Top of Provided entries
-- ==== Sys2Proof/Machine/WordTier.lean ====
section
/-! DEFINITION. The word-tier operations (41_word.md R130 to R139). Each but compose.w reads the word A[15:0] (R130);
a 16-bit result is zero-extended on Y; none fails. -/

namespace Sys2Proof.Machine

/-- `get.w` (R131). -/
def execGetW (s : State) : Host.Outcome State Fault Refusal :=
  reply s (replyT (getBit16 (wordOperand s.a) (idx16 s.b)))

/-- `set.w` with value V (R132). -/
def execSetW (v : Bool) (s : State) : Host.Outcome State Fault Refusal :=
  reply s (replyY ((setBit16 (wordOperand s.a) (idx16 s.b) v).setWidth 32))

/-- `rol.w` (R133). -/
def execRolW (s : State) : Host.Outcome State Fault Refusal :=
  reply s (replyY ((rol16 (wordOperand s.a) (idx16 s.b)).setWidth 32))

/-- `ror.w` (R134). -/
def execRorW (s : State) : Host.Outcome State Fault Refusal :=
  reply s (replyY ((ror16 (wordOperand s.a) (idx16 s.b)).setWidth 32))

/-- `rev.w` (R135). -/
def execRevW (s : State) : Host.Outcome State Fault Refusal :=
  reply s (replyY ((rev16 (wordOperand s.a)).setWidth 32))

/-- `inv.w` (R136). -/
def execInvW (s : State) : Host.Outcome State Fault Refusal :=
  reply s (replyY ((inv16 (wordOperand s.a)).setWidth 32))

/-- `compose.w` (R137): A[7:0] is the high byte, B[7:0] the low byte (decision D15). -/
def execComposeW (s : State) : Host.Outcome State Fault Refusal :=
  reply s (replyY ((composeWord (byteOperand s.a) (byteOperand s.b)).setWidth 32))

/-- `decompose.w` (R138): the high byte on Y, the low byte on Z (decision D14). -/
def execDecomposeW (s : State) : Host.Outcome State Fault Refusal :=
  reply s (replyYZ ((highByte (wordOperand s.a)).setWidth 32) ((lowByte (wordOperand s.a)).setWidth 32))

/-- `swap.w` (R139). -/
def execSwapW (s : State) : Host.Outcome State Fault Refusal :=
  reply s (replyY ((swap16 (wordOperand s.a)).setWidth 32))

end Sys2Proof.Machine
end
Bottom of Provided entries
Top of Provided entries
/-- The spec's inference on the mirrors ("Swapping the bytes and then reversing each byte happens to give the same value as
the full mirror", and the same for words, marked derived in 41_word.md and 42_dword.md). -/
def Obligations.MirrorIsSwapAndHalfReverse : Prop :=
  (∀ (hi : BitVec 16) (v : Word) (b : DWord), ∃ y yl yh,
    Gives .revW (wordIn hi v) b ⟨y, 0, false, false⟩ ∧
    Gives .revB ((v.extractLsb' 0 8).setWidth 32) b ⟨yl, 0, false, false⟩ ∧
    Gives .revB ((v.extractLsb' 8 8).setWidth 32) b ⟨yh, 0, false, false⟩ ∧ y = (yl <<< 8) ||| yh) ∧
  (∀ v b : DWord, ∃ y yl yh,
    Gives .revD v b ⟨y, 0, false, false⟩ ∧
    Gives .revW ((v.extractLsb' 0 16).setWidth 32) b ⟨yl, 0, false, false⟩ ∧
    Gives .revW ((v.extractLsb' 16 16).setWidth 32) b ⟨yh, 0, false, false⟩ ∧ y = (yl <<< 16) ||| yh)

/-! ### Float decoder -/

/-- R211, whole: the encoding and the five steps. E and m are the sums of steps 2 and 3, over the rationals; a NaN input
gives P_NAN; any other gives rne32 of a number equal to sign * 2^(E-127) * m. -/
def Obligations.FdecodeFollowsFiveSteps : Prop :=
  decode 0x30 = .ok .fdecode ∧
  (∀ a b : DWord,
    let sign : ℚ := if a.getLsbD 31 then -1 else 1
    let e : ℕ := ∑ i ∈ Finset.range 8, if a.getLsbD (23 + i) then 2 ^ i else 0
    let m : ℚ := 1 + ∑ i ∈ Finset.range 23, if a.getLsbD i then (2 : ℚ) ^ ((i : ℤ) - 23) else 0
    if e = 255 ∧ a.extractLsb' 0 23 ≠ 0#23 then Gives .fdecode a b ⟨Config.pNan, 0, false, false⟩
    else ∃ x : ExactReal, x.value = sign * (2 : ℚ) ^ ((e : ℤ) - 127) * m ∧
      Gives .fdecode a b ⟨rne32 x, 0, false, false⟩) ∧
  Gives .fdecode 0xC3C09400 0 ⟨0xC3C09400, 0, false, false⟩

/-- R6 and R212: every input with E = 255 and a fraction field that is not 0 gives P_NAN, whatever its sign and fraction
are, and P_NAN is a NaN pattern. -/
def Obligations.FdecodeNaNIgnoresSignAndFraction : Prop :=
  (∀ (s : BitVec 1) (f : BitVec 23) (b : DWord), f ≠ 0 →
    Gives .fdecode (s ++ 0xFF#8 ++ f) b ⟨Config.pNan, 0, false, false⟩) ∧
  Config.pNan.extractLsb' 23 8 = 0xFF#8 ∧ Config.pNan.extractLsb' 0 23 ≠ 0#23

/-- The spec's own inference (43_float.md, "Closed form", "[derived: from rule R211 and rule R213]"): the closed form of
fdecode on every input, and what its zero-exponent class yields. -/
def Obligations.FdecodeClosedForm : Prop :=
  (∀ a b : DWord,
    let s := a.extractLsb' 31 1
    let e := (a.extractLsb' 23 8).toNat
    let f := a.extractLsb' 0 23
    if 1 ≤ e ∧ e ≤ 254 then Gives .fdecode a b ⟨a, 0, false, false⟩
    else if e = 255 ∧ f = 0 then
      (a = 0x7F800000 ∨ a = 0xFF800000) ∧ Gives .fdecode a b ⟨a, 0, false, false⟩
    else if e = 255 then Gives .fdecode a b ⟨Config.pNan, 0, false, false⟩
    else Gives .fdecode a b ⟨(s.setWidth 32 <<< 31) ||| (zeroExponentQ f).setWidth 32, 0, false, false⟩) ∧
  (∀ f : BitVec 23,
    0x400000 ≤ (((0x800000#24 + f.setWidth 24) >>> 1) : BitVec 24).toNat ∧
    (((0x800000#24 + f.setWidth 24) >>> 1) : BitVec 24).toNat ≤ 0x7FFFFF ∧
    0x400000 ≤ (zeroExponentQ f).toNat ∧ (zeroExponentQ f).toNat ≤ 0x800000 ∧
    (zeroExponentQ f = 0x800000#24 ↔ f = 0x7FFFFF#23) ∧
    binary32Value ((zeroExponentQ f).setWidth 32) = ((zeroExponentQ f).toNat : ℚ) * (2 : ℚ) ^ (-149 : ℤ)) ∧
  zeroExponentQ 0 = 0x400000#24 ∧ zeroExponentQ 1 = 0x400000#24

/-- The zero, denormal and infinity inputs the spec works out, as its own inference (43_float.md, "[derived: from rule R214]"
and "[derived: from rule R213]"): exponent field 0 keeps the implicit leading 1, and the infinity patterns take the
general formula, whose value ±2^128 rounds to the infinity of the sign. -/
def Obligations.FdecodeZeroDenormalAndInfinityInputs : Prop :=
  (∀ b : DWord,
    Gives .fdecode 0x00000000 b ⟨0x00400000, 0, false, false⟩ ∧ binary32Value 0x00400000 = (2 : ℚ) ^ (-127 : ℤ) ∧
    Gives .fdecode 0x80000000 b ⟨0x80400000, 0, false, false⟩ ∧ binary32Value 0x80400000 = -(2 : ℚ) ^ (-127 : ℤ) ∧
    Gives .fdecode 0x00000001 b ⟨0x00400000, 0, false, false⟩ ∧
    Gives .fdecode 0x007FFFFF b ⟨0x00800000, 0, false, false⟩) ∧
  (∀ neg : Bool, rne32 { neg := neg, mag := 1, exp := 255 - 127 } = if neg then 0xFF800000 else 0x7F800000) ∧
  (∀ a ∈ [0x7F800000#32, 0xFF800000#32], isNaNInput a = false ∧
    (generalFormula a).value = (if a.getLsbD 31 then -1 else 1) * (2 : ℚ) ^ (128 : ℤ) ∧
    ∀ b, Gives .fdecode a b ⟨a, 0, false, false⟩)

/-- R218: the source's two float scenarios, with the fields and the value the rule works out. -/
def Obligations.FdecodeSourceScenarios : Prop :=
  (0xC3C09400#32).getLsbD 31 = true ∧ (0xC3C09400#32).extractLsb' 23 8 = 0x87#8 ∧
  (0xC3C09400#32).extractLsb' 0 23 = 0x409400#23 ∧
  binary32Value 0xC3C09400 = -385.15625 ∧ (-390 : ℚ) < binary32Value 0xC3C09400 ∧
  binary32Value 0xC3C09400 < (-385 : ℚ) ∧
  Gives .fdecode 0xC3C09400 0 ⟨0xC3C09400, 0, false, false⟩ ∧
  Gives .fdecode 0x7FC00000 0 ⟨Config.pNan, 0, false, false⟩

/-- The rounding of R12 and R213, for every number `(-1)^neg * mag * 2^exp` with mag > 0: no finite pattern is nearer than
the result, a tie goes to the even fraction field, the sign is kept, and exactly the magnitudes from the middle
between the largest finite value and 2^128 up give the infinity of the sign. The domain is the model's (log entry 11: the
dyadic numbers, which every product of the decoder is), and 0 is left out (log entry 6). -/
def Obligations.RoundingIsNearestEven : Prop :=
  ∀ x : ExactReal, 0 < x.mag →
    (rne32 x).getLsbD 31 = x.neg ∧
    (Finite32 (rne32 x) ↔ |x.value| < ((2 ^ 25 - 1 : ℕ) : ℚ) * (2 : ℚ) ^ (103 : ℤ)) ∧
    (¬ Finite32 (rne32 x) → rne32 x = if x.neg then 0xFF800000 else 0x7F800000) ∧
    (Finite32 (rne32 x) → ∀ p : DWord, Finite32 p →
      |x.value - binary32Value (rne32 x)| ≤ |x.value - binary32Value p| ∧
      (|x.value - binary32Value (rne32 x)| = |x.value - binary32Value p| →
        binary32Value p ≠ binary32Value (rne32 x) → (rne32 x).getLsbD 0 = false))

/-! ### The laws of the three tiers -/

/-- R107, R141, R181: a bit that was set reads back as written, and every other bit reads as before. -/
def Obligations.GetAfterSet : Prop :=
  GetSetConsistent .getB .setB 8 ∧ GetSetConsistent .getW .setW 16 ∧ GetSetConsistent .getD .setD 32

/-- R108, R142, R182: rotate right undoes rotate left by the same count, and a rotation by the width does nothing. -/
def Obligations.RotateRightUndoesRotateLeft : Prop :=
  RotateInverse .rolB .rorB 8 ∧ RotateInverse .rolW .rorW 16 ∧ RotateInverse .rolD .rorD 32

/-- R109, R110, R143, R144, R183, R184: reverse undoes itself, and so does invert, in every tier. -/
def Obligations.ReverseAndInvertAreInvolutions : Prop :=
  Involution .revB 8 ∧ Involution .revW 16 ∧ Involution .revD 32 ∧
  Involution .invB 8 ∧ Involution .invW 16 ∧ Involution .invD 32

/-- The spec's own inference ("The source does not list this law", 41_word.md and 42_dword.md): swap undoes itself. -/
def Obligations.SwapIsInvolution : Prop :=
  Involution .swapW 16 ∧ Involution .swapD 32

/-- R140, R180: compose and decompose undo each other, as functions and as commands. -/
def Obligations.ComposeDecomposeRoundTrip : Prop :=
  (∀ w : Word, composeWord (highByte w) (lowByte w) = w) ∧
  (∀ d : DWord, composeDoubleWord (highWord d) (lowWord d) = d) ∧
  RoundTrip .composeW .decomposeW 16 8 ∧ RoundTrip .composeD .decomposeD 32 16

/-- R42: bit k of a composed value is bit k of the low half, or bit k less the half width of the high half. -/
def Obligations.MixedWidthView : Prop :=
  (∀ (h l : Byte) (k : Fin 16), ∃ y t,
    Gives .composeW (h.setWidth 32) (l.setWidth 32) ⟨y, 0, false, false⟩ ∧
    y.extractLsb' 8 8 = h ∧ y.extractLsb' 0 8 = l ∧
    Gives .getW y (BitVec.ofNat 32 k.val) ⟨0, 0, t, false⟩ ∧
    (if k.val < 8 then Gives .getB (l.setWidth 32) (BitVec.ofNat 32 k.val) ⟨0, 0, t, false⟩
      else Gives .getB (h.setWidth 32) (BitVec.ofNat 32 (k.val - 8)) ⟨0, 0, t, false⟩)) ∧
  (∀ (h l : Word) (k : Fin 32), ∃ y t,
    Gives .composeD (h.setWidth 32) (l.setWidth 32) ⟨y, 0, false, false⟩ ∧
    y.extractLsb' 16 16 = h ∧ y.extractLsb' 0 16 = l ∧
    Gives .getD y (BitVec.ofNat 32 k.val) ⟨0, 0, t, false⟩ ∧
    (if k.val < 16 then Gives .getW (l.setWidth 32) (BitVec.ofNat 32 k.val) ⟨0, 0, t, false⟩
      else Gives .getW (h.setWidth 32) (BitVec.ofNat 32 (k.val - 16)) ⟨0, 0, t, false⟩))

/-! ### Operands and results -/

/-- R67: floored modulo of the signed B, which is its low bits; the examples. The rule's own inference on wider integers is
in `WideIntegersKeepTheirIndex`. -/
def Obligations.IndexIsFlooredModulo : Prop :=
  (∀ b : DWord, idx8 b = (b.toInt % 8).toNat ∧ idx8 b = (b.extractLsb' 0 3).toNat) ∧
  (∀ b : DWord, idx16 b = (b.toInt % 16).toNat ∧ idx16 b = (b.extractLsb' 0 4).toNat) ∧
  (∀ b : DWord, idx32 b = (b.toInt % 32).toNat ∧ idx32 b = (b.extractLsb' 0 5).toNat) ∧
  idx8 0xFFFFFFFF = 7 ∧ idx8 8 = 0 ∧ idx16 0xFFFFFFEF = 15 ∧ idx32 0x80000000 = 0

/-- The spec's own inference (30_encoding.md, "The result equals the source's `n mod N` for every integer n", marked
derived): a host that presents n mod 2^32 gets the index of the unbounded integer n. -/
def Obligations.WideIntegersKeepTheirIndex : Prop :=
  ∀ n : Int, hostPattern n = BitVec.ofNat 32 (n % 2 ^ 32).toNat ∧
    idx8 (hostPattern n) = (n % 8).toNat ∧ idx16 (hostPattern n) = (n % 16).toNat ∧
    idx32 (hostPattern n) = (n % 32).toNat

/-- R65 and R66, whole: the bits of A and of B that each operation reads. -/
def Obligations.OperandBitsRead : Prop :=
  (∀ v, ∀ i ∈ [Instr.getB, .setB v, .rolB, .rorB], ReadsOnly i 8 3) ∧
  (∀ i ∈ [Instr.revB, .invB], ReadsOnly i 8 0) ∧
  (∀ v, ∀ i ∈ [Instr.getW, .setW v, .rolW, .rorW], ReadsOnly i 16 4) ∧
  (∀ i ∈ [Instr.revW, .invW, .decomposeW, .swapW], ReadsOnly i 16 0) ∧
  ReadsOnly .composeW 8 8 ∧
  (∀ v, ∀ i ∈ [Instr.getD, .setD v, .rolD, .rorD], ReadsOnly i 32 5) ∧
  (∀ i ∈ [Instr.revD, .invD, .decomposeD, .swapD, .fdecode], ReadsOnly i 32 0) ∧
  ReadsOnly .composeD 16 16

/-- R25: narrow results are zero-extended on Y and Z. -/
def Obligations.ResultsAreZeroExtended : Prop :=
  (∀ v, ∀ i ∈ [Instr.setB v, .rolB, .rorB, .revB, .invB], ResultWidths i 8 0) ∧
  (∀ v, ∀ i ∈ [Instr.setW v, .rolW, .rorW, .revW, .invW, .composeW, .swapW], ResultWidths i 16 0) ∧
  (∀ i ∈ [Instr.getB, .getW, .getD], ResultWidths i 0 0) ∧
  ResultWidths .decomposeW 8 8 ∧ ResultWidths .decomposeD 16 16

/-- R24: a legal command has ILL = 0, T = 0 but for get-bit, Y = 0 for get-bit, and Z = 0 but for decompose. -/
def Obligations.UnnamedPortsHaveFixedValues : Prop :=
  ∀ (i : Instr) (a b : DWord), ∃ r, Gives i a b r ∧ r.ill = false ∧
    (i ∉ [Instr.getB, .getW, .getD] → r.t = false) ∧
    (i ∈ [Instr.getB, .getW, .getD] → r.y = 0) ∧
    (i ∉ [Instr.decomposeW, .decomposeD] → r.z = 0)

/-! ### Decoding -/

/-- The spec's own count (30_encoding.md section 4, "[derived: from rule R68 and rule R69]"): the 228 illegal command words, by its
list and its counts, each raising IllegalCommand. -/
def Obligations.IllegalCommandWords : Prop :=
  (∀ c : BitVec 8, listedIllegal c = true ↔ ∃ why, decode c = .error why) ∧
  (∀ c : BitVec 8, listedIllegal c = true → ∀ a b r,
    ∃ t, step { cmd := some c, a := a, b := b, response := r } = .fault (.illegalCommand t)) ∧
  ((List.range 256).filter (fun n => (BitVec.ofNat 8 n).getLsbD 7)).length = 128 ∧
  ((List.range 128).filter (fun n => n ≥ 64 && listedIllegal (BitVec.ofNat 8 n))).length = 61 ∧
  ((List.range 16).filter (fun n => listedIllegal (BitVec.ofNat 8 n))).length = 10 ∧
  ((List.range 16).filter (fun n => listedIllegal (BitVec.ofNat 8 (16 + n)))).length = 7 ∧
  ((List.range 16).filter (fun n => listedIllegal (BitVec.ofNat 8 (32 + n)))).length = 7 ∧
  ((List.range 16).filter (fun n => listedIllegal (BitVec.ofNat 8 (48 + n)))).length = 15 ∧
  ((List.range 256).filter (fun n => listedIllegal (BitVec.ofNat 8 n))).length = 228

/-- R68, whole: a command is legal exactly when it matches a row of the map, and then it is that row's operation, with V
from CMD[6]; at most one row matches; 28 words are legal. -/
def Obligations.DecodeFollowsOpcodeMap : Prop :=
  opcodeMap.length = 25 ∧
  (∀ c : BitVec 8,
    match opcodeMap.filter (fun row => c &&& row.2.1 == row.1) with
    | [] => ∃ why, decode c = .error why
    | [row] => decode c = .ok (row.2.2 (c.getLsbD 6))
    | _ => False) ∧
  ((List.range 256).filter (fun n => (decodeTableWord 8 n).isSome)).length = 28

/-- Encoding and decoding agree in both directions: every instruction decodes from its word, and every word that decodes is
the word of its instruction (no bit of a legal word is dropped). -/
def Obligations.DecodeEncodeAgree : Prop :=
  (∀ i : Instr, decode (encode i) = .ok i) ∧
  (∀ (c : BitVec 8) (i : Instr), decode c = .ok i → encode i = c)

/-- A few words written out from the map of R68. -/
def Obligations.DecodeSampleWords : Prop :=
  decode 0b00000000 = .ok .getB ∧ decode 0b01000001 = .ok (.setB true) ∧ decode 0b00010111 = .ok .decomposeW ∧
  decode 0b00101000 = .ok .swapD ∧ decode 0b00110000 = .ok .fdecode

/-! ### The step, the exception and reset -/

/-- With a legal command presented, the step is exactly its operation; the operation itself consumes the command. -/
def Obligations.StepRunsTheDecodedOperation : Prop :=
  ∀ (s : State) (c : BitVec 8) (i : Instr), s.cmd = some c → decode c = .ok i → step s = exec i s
Bottom of Provided entries
_Requirement:_
Beginning with the line above that contains "def Obligations.RoundingIsNearestEven : Prop", copy each line exactly up to and including the line that contains "binary32Value p| ∧", and go no further.

_Exercise solution:_
def Obligations.RoundingIsNearestEven : Prop :=
  ∀ x : ExactReal, 0 < x.mag →
    (rne32 x).getLsbD 31 = x.neg ∧
    (Finite32 (rne32 x) ↔ |x.value| < ((2 ^ 25 - 1 : ℕ) : ℚ) * (2 : ℚ) ^ (103 : ℤ)) ∧
    (¬ Finite32 (rne32 x) → rne32 x = if x.neg then 0xFF800000 else 0x7F800000) ∧
    (Finite32 (rne32 x) → ∀ p : DWord, Finite32 p →
      |x.value - binary32Value (rne32 x)| ≤ |x.value - binary32Value p| ∧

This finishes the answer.